Goal of the exercise |
Every line below from the one containing "0 => some .invalidateTlbs" through the one containing "if s.pins.pmexists then" must be transcribed exactly. Omit all lines outside that stretch.

Records for the task |
'''
-- ==== Sys2Proof/Machine/Cp15.lean ====
section
/-!
DEFINITION. CP15: which accesses there are and what each reads or does (spec/11_state_cp15.md R82-R153; spec/46 R721).
-/
namespace Sys2Proof.Machine

/-- What an MRC from CP15 can name (spec/11 R82). -/
inductive Cp15Read where
  | deviceId | cacheType | control | ttbr | dacr | dfsr | ifsr | dfar | ifar | dcacheLock | icacheLock | dtlbLock | itlbLock
  | processId | contextId | pll | pmsr | pmrdr | control2
  deriving DecidableEq, Repr

/-- What an MCR to CP15 can name (spec/11 R82, R116). -/
inductive Cp15Write where
  | control | ttbr | dacr | dfsr | ifsr | dfar | ifar
  | invalidateCaches | invalidateICache | invalidateILine | prefetchILine | invalidateDCache | invalidateDLine
  | cleanDLine | cleanInvalidateDLine | cleanDIndex | cleanInvalidateDIndex | drainWriteBuffer | waitForInterrupt
  | invalidateTlbs | invalidateITlb | invalidateIEntry | invalidateDTlb | invalidateDEntry
  | dcacheLock | icacheLock | dtlbLock | itlbLock | processId | contextId | pll | pmtdr | control2
  | camHold (side : Side) | protHold (side : Side) | paHold (side : Side) | writeEntry (side : Side)
  deriving DecidableEq, Repr

/-- The read of CRn, CRm, opcode_2 (spec/11 R82, R86). -/
def cp15ReadOf (crn crm : BitVec 4) (op2 : BitVec 3) : Option Cp15Read :=
  match crn.toNat, crm.toNat, op2.toNat with
  | 0, 0, 1 => some .cacheType
  | 0, 0, _ => some .deviceId
  | 1, 0, 0 => some .control
  | 2, 0, 0 => some .ttbr
  | 3, 0, 0 => some .dacr
  | 5, 0, 0 => some .dfsr
  | 5, 0, 1 => some .ifsr
  | 6, 0, 0 => some .dfar
  | 6, 0, 1 => some .ifar
  | 9, 0, 0 => some .dcacheLock
  | 9, 0, 1 => some .icacheLock
  | 10, 0, 0 => some .dtlbLock
  | 10, 0, 1 => some .itlbLock
  | 13, 0, 0 => some .processId
  | 13, 0, 1 => some .contextId
  | 15, 12, 0 => some .pll
  | 15, 14, 0 => some .pmsr
  | 15, 14, 1 => some .pmrdr
  | 15, 11, 0 => some .control2
  | _, _, _ => none

/-- The write of CRn, CRm, opcode_2 (spec/11 R82, R116). -/
def cp15WriteOf (crn crm : BitVec 4) (op2 : BitVec 3) : Option Cp15Write :=
  match crn.toNat, crm.toNat, op2.toNat with
  | 1, 0, 0 => some .control
  | 2, 0, 0 => some .ttbr
  | 3, 0, 0 => some .dacr
  | 5, 0, 0 => some .dfsr
  | 5, 0, 1 => some .ifsr
  | 6, 0, 0 => some .dfar
  | 6, 0, 1 => some .ifar
  | 7, 7, 0 => some .invalidateCaches
  | 7, 5, 0 => some .invalidateICache
  | 7, 5, 1 => some .invalidateILine
  | 7, 13, 1 => some .prefetchILine
  | 7, 6, 0 => some .invalidateDCache
  | 7, 6, 1 => some .invalidateDLine
  | 7, 10, 1 => some .cleanDLine
  | 7, 14, 1 => some .cleanInvalidateDLine
  | 7, 10, 2 => some .cleanDIndex
  | 7, 14, 2 => some .cleanInvalidateDIndex
  | 7, 10, 4 => some .drainWriteBuffer
  | 7, 0, 4 => some .waitForInterrupt
  | 8, 7, 0 => some .invalidateTlbs
  | 8, 5, 0 => some .invalidateITlb
  | 8, 5, 1 => some .invalidateIEntry
  | 8, 6, 0 => some .invalidateDTlb
  | 8, 6, 1 => some .invalidateDEntry
  | 9, 0, 0 => some .dcacheLock
  | 9, 0, 1 => some .icacheLock
  | 10, 0, 0 => some .dtlbLock
  | 10, 0, 1 => some .itlbLock
  | 13, 0, 0 => some .processId
  | 13, 0, 1 => some .contextId
  | 15, 12, 0 => some .pll
  | 15, 14, 1 => some .pmtdr
  | 15, 11, 0 => some .control2
  | 15, 8, 1 => some (.camHold .instr)
  | 15, 8, 4 => some (.protHold .instr)
  | 15, 8, 6 => some (.paHold .instr)
  | 15, 0, 3 => some (.writeEntry .instr)
  | 15, 10, 1 => some (.camHold .data)
  | 15, 10, 4 => some (.protHold .data)
  | 15, 10, 6 => some (.paHold .data)
  | 15, 0, 5 => some (.writeEntry .data)
  | _, _, _ => none

/-- The TLB lockdown register of a TLB (spec/11 R126). -/
def Tlb.lockWord (t : Tlb) : Word := t.base ++ t.victim ++ 0#19 ++ BitVec.ofBool t.preserve

/-- PMSR (spec/11 R143); without a power manager it never changes (D42). -/
def pmsrWord (s : State) : Word :=
  if s.pins.pmexists then 0x1000000#28 ++ 0#2 ++ BitVec.ofBool s.pm.w ++ BitVec.ofBool s.pm.r else 0x10000002#32

/-- `CP15Read` (spec/11 R84-R147): the value and the state after it. UNP bits are free values. Bits [23:20] of the device ID are 0,
as in the word that spec/00 R3 prints, and not the variant 1 that it lists: DESIGN CHOICE (log 7). -/
def cp15Read (r : Cp15Read) (s : State) : Word × State :=
  match r with
  | .deviceId => (0x4105A20#28 ++ Config.revision, s)
  | .cacheType => (0x0D1B21B2#32, s)
  | .control =>
    let high : BitVec 10 := s.freeVal.extractLsb' 22 10
    (high ++ s.cp15.ctl.extractLsb' 0 22, { s.useFree with cp15 := { s.cp15 with ctlHigh := high } })
  | .ttbr => (s.cp15.ttbr.extractLsb' 14 18 ++ s.freeVal.extractLsb' 0 14, s.useFree)
  | .dacr => (s.cp15.dacr, s)
  | .dfsr => (s.cp15.dfsr.zeroExtend 32, s)
  | .ifsr => (s.cp15.ifsr.zeroExtend 32, s)
  | .dfar => (s.cp15.dfar, s)
  | .ifar => (s.cp15.ifar, s)
  | .dcacheLock => (s.dcache.base ++ 0#26, s)
  | .icacheLock => (s.icache.base ++ 0#26, s)
  | .dtlbLock => (s.dtlb.lockWord, s)
  | .itlbLock => (s.itlb.lockWord, s)
  | .processId => (s.cp15.pid ++ 0#25, s)
  | .contextId => (s.cp15.contextId, s)
  | .pll => ((s.cp15.pll &&& 0x007FCFFF#32) ||| (s.pins.pconfigout.zeroExtend 32 <<< 23), s)
  | .pmsr => (pmsrWord s, s)
  | .pmrdr =>
    if s.pins.pmexists && s.pm.r then
      (BitVec.ofBool s.pm.rxEmul ++ 0#23 ++ s.pm.rxState ++ 0#4, { s with pm := { s.pm with r := false } })
    else (s.freeVal, s.useFree)
  | .control2 => (s.cp15.cr2.zeroExtend 32, s)

/-- The bits of a written value that should be zero are zero. -/
def sbz (v mask : Word) : Bool := (v &&& mask) == 0#32

/-- A CP15 write that needs a should-be-zero field. -/
def writeIf (ok : Bool) (s : State) : Res Unit := if ok then .ok () s else .refuse .cp15ShouldBe

/-- May control register 1 be written with this value (spec/11 R87, R102)? -/
def controlAllowed (s : State) (v : Word) : Bool :=
  (v.extractLsb' 22 10 == 0#10 || v.extractLsb' 22 10 == s.cp15.ctlHigh) && sbz v 0x001F0400#32
    && v.extractLsb' 4 3 == 0b111#3

/-- Is a request pending that ends STANDBY (spec/60 R890)? -/
def wakeRequest (s : State) : Bool :=
  !s.pins.nfiq || !s.pins.nirq || (s.pins.edbgrq && s.haltMode && s.debugEnabled)

/-- `WaitForInterrupt` (spec/60 R890, D41): the write buffer drains; a pending request ends STANDBY at once. -/
def waitForInterrupt (s : State) : State :=
  let s1 := drainAll s
  if wakeRequest s then s1 else { s1 with run := .standby }

/-- A write of PMTDR (spec/11 R145, spec/62 R951, R955). Without a power manager a write of any value is accepted and discarded, one
with nonzero should-be-zero bits too: DESIGN CHOICE (spec/62 R951 accepts a write and names no value, spec/93 refuses such bits and
names no PMEXISTS; log 42). -/
def pmTransmit (v : Word) (s : State) : Res Unit :=
  if !s.pins.pmexists then .ok () s
  else if sbz v 0x7FFFFF0F#32 then
    if s.pm.w then
      .ok () { s with pm := { s.pm with w := false, txReq := true, txEmul := v.getLsbD 31, txState := v.extractLsb' 4 4 } }
    else .refuse .pmtdrBusy
  else .refuse .cp15ShouldBe

/-- The holding registers are written to the TLB entry of Rd[31:26] (spec/11 R153). -/
def Tlb.writeHeld (t : Tlb) (v : Word) : Option Tlb :=
  let i : BitVec 6 := v.extractLsb' 26 6
  match t.heldEntry with
  | some e => some { t with entries := t.entries.set i.toNat e i.isLt }
  | none => none

/-- The TLB lockdown register of a TLB is written (spec/11 R126). -/
def Tlb.lock (t : Tlb) (v : Word) : Tlb :=
  { t with base := v.extractLsb' 26 6, victim := v.extractLsb' 20 6, preserve := v.getLsbD 0 }

/-- The index format of a DCache clean (spec/11 R112). -/
def indexAllowed (v : Word) : Bool := sbz v 0x03FFFE07#32

/-- `CP15Write` (spec/11 R87-R153; spec/22 R344, R345, R380, R381; spec/21 R257-R259). A clean by index is a blocking request and
drains the buffers first; a clean by VA is none and drains nothing: DESIGN CHOICE (spec/22 R344 calls "the operation" blocking, and
its quotation, R352 and spec/23 R399 name the index form only; log 52). -/
def cp15Write (w : Cp15Write) (v : Word) (s : State) : Res Unit :=
  match w with
  | .control => writeIf (controlAllowed s v) { s with cp15 := { s.cp15 with ctl := v &&& 0x003FFFFF#32 } }
  | .ttbr => writeIf (sbz v 0x00003FFF#32) { s with cp15 := { s.cp15 with ttbr := v } }
  | .dacr =>
    .ok () { s with cp15 := { s.cp15 with dacr := v }, itlb := s.itlb.invalidateUnlocked, dtlb := s.dtlb.invalidateUnlocked }
  | .dfsr => writeIf (sbz v 0xFFFFFF00#32) { s with cp15 := { s.cp15 with dfsr := v.extractLsb' 0 8 } }
  | .ifsr => writeIf (sbz v 0xFFFFFFF0#32) { s with cp15 := { s.cp15 with ifsr := v.extractLsb' 0 8 } }
  | .dfar => .ok () { s with cp15 := { s.cp15 with dfar := v } }
  | .ifar => .ok () { s with cp15 := { s.cp15 with ifar := v } }
  | .invalidateCaches =>
    writeIf (v == 0#32) { s with icache := s.icache.invalidateAll, dcache := s.dcache.invalidateAll }
  | .invalidateICache => writeIf (v == 0#32) { s with icache := s.icache.invalidateAll }
  | .invalidateILine => .ok () { s with icache := s.icache.invalidateOne (relocate s.cp15.pid v) }
  | .prefetchILine => prefetchLine v s
  | .invalidateDCache => writeIf (v == 0#32) { s with dcache := s.dcache.invalidateAll }
  | .invalidateDLine => .ok () { s with dcache := s.dcache.invalidateOne (relocate s.cp15.pid v) }
  | .cleanDLine => .ok () (cleanByVa v false s)
  | .cleanInvalidateDLine => .ok () (cleanByVa v true s)
  | .cleanDIndex => writeIf (indexAllowed v) (cleanLine (v.extractLsb' 5 4) (v.extractLsb' 26 6) (v.extractLsb' 3 2) false (drainAll s))
  | .cleanInvalidateDIndex =>
    writeIf (indexAllowed v) (cleanLine (v.extractLsb' 5 4) (v.extractLsb' 26 6) (v.extractLsb' 3 2) true (drainAll s))
  | .drainWriteBuffer => writeIf (v == 0#32) (drainAll s)
  | .waitForInterrupt => writeIf (v == 0#32) (waitForInterrupt s)
  | .invalidateTlbs => writeIf (v == 0#32) { s with itlb := s.itlb.invalidateAll, dtlb := s.dtlb.invalidateAll }
  | .invalidateITlb => writeIf (v == 0#32) { s with itlb := s.itlb.invalidateAll }
  | .invalidateIEntry => .ok () { s with itlb := s.itlb.invalidateOne (relocate s.cp15.pid v) }
  | .invalidateDTlb => writeIf (v == 0#32) { s with dtlb := s.dtlb.invalidateAll }
  | .invalidateDEntry => .ok () { s with dtlb := s.dtlb.invalidateOne (relocate s.cp15.pid v) }
  | .dcacheLock => writeIf (sbz v 0x03FFFFFF#32) { s with dcache := s.dcache.lockdown (v.extractLsb' 26 6) }
  | .icacheLock => writeIf (sbz v 0x03FFFFFF#32) { s with icache := s.icache.lockdown (v.extractLsb' 26 6) }
  | .dtlbLock => writeIf (sbz v 0x000FFFFE#32) { s with dtlb := s.dtlb.lock v }
  | .itlbLock => writeIf (sbz v 0x000FFFFE#32) { s with itlb := s.itlb.lock v }
  | .processId => writeIf (sbz v 0x01FFFFFF#32) { s with cp15 := { s.cp15 with pid := v.extractLsb' 25 7 } }
  | .contextId => .ok () { s with cp15 := { s.cp15 with contextId := v } }
  | .pll => writeIf (sbz v 0xFE003000#32) { s with cp15 := { s.cp15 with pll := v &&& 0x007FCFFF#32 } }
  | .pmtdr => pmTransmit v s
  | .control2 => writeIf (sbz v 0xFFFFFFE0#32) { s with cp15 := { s.cp15 with cr2 := v.extractLsb' 0 5 } }
  | .camHold side => writeIf (sbz v 0xF0000000#32) (s.setTlb side { s.tlb side with camHold := v })
  | .protHold side => writeIf (sbz v 0xFFFFE000#32) (s.setTlb side { s.tlb side with protHold := v })
  | .paHold side => writeIf (sbz v 0xFC000000#32) (s.setTlb side { s.tlb side with paHold := v })
  | .writeEntry side =>
    match (s.tlb side).writeHeld v with
    | some t => .ok () (s.setTlb side t)
    | none => .refuse .tlbFormat

/-- The registers whose access is Undefined (spec/11 R81). -/
def cp15Absent (crn : BitVec 4) : Bool := crn == 4#4 || crn == 11#4 || crn == 12#4 || crn == 14#4

end Sys2Proof.Machine
end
'''
Solution |
  | 8, 7, 0 => some .invalidateTlbs
  | 8, 5, 0 => some .invalidateITlb
  | 8, 5, 1 => some .invalidateIEntry
  | 8, 6, 0 => some .invalidateDTlb
  | 8, 6, 1 => some .invalidateDEntry
  | 9, 0, 0 => some .dcacheLock
  | 9, 0, 1 => some .icacheLock
  | 10, 0, 0 => some .dtlbLock
  | 10, 0, 1 => some .itlbLock
  | 13, 0, 0 => some .processId
  | 13, 0, 1 => some .contextId
  | 15, 12, 0 => some .pll
  | 15, 14, 1 => some .pmtdr
  | 15, 11, 0 => some .control2
  | 15, 8, 1 => some (.camHold .instr)
  | 15, 8, 4 => some (.protHold .instr)
  | 15, 8, 6 => some (.paHold .instr)
  | 15, 0, 3 => some (.writeEntry .instr)
  | 15, 10, 1 => some (.camHold .data)
  | 15, 10, 4 => some (.protHold .data)
  | 15, 10, 6 => some (.paHold .data)
  | 15, 0, 5 => some (.writeEntry .data)
  | _, _, _ => none

/-- The TLB lockdown register of a TLB (spec/11 R126). -/
def Tlb.lockWord (t : Tlb) : Word := t.base ++ t.victim ++ 0#19 ++ BitVec.ofBool t.preserve

/-- PMSR (spec/11 R143); without a power manager it never changes (D42). -/
def pmsrWord (s : State) : Word :=
  if s.pins.pmexists then 0x1000000#28 ++ 0#2 ++ BitVec.ofBool s.pm.w ++ BitVec.ofBool s.pm.r else 0x10000002#32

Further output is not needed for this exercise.